• **Extracted data**:
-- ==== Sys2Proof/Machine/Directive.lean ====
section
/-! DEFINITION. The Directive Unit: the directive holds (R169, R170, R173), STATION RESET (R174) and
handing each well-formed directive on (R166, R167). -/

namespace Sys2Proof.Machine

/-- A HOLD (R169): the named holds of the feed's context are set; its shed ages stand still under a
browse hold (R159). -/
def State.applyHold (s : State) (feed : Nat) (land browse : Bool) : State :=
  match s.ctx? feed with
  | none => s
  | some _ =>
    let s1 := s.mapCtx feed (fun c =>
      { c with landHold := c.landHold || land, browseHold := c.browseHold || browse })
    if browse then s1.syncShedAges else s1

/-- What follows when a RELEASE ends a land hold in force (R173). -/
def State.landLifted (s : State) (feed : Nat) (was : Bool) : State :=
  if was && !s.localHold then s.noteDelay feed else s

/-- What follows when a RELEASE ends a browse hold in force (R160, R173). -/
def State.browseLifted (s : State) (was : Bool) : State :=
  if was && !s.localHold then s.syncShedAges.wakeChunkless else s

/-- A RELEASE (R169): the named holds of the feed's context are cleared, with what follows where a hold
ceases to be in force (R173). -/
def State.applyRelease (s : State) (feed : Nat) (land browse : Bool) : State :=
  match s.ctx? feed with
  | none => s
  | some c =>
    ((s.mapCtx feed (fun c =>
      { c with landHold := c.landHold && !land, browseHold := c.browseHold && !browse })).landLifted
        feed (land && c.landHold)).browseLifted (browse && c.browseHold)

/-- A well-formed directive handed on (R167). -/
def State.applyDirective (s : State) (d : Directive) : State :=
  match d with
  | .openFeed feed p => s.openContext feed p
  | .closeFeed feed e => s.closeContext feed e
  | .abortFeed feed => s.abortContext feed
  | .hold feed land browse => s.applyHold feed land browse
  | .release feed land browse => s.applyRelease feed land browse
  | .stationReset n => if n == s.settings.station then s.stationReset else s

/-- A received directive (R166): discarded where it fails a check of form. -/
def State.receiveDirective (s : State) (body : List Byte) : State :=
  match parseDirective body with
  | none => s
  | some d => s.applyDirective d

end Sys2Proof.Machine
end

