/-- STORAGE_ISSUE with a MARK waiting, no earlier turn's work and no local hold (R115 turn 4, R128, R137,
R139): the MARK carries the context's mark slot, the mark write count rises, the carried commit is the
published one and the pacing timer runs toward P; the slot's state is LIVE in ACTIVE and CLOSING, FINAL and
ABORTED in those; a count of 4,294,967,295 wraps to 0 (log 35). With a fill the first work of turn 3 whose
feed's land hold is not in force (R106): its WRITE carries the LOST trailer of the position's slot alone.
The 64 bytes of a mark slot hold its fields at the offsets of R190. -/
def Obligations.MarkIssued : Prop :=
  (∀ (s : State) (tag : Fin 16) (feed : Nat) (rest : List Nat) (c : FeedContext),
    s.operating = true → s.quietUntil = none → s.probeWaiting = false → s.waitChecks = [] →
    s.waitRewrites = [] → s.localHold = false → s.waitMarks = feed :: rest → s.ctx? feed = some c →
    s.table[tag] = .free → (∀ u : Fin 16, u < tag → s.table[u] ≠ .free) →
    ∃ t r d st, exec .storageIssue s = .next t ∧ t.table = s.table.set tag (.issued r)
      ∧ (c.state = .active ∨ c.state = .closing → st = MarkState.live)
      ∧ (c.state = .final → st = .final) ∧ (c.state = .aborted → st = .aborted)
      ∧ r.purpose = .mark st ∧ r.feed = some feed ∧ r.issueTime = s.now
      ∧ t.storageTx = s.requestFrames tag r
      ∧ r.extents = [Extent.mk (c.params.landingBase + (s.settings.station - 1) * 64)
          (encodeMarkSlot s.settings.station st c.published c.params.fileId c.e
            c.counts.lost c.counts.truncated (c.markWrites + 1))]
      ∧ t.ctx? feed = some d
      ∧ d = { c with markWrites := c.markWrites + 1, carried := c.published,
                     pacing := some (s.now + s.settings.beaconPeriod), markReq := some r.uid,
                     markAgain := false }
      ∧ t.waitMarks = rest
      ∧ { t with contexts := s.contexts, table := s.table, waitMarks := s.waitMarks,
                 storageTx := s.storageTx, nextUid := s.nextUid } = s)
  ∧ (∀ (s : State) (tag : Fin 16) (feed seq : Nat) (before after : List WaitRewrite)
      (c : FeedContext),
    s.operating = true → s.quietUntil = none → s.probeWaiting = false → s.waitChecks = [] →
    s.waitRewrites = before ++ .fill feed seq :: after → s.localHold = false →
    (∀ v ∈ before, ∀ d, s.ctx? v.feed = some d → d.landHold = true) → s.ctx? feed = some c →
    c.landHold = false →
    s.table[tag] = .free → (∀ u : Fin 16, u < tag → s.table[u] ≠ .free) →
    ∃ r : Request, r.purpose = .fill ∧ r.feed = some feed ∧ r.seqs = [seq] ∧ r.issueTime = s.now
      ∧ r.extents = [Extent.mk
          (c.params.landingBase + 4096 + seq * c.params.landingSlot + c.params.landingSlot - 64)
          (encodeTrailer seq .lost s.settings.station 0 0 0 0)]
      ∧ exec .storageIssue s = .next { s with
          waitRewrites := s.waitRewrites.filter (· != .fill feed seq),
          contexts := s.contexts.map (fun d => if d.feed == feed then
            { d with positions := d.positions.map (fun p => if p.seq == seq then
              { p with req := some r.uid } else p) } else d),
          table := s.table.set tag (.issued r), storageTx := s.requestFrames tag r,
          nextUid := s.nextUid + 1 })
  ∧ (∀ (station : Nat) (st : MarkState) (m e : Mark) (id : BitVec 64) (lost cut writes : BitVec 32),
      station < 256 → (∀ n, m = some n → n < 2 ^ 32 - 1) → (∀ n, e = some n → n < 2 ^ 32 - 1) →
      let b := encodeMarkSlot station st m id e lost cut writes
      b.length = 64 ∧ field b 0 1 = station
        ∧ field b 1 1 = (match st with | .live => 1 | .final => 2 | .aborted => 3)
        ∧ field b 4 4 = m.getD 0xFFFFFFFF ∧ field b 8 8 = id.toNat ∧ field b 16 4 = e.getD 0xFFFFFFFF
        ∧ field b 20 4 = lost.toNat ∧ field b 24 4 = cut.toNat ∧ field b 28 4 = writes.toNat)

• **Activity**: Find the lines above that contain the word "nextUid" and copy each one.

• **Task answer**:
                 storageTx := s.storageTx, nextUid := s.nextUid } = s)
          nextUid := s.nextUid + 1 })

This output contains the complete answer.